**Task item:** Tally how many lines in the material include the word "Bool", then give that figure by itself.

[Data extracts — start]

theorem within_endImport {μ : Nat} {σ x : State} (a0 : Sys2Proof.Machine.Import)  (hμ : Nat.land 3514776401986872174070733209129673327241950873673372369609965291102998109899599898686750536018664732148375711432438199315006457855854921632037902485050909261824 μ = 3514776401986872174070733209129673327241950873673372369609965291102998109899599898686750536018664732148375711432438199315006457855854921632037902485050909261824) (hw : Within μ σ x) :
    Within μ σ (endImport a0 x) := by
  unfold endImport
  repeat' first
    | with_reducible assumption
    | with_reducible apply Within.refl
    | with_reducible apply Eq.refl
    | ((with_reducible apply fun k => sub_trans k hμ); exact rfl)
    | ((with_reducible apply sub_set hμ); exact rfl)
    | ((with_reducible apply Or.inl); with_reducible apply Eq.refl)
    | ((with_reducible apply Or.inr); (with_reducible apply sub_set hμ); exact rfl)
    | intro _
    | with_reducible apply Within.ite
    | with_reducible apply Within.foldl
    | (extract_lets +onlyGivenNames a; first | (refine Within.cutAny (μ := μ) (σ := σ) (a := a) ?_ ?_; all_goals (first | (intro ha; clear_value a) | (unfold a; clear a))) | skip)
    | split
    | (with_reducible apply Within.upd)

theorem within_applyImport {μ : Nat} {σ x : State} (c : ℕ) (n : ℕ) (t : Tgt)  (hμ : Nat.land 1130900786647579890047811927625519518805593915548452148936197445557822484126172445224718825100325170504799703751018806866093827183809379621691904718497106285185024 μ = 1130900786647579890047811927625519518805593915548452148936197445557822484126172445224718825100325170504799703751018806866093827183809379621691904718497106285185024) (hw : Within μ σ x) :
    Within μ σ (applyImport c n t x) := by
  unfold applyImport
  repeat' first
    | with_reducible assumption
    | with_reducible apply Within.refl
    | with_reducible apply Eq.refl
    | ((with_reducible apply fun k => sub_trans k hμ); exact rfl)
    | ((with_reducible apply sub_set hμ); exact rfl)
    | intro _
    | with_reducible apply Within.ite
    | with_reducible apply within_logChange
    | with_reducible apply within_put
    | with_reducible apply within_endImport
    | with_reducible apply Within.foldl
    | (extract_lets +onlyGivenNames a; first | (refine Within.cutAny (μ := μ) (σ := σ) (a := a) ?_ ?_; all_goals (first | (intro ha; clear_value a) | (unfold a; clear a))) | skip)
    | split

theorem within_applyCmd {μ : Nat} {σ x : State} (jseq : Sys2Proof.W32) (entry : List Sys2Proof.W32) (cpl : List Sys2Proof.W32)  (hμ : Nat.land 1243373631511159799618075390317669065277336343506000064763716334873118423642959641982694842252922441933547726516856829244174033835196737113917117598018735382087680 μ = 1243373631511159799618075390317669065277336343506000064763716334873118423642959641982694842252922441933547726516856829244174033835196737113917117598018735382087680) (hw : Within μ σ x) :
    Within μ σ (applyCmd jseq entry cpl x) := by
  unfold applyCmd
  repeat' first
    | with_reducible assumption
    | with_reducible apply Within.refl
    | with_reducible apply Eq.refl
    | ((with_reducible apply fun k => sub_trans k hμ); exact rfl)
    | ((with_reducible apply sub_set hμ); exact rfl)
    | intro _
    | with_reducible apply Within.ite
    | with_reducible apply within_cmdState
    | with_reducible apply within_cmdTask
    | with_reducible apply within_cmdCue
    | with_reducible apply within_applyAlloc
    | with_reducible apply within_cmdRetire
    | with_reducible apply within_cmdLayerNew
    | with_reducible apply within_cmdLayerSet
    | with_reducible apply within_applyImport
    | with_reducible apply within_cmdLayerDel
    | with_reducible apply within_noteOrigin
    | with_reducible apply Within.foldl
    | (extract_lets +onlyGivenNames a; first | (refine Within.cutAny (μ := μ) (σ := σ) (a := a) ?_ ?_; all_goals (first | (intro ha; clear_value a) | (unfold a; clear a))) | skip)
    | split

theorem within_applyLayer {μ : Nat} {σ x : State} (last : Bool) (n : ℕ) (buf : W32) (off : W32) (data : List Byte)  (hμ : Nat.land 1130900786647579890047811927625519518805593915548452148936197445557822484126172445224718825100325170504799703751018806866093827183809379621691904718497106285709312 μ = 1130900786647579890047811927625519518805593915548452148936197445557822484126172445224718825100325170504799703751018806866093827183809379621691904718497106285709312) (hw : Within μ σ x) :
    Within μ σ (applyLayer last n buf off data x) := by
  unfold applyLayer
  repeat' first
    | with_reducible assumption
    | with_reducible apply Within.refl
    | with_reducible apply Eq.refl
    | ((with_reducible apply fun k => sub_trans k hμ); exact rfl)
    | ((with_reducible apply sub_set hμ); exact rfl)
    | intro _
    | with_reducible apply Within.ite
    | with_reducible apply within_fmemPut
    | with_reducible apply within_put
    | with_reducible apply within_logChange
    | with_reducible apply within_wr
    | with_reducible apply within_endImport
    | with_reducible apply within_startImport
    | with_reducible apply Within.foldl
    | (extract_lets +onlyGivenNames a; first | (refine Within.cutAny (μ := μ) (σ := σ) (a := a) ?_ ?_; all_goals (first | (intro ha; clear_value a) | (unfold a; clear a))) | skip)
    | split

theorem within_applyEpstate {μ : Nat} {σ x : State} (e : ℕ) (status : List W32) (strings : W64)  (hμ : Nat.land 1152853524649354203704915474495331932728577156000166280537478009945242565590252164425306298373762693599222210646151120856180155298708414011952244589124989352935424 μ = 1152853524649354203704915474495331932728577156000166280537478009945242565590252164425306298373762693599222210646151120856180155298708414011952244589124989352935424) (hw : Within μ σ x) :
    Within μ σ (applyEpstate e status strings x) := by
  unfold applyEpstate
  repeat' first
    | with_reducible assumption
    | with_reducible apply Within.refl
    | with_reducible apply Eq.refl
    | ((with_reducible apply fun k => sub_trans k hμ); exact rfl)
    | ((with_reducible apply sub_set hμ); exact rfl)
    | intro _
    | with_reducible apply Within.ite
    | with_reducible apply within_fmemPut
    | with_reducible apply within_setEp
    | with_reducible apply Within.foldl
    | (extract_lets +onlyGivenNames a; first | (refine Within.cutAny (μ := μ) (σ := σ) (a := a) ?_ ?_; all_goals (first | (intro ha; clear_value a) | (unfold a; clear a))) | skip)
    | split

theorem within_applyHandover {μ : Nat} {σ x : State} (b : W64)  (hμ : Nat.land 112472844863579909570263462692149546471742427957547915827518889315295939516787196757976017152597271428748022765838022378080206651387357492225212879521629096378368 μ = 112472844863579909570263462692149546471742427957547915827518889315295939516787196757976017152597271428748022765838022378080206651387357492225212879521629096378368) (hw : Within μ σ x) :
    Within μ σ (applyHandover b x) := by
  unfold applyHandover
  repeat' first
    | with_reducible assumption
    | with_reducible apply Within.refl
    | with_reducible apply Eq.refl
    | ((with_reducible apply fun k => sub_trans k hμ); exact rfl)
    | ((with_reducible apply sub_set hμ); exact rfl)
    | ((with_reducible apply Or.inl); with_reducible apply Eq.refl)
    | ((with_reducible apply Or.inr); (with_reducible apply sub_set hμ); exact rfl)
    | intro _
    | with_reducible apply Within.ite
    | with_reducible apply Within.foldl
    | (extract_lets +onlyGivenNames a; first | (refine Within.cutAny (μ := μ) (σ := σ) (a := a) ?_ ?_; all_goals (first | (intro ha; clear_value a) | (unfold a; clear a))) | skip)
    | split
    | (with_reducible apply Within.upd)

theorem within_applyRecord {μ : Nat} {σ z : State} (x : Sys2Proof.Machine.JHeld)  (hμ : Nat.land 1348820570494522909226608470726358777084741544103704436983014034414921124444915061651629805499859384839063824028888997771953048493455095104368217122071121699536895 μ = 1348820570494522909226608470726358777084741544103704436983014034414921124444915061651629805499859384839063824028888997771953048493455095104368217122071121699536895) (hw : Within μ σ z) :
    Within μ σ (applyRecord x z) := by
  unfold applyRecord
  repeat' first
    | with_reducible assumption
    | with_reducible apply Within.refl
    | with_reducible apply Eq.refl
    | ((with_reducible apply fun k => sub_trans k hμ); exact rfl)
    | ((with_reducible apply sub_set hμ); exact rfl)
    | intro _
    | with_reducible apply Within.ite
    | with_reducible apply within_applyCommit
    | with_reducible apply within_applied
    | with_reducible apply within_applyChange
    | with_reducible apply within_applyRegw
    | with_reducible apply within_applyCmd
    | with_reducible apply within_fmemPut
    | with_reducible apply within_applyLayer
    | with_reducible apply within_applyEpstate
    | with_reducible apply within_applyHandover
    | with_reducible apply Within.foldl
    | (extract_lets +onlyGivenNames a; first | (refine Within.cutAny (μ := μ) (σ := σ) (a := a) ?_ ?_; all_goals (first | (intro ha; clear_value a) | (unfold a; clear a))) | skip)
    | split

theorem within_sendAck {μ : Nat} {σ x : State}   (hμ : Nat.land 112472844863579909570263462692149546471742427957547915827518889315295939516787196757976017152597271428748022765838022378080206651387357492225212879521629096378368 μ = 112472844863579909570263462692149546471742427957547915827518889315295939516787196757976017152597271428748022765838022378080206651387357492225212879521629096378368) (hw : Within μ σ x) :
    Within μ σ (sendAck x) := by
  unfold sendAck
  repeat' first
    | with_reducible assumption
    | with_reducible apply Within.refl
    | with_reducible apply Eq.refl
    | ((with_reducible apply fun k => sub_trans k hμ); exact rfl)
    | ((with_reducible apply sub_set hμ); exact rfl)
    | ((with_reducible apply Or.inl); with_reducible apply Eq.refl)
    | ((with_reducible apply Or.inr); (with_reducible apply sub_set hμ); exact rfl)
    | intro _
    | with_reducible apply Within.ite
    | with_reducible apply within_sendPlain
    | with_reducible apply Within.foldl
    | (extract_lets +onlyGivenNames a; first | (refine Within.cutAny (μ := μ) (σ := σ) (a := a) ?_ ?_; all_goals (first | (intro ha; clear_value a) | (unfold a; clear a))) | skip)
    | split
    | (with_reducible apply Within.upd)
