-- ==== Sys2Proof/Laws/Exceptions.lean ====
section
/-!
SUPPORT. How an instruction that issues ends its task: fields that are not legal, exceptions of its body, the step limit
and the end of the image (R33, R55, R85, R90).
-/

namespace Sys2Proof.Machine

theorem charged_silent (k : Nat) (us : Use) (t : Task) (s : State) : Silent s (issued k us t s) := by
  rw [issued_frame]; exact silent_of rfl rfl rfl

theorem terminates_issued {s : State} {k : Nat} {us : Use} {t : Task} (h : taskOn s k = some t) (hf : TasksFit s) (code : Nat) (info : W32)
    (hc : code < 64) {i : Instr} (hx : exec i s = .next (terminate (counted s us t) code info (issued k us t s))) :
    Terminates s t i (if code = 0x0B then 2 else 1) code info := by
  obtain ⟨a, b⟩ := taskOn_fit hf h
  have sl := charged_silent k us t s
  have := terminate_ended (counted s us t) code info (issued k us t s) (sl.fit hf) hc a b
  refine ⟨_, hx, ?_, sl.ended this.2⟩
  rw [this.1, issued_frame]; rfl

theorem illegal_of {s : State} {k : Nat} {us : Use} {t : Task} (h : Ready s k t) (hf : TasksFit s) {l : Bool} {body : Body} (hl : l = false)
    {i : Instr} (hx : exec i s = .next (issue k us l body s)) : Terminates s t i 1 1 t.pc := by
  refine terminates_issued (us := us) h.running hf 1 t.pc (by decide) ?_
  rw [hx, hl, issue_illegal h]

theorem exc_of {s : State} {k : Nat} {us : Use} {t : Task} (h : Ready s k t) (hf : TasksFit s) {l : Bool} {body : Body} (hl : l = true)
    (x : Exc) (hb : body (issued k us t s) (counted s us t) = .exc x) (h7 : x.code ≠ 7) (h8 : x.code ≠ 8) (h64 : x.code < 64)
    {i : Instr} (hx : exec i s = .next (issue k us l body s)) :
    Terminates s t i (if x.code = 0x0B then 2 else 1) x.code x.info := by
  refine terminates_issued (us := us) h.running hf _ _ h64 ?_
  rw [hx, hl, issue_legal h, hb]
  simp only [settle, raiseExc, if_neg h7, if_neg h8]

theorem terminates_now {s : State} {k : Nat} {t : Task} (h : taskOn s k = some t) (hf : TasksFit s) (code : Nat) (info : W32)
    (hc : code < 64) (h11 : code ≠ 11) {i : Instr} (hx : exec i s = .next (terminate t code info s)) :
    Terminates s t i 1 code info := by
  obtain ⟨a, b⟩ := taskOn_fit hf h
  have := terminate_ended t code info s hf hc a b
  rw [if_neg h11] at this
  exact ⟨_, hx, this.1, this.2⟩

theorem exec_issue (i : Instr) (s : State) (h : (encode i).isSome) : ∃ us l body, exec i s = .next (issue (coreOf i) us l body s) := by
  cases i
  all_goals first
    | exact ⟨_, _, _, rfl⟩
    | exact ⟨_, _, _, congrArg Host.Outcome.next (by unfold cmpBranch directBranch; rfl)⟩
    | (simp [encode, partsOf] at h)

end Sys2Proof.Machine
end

[Data extracts — finish]

**Finished exercise:** 3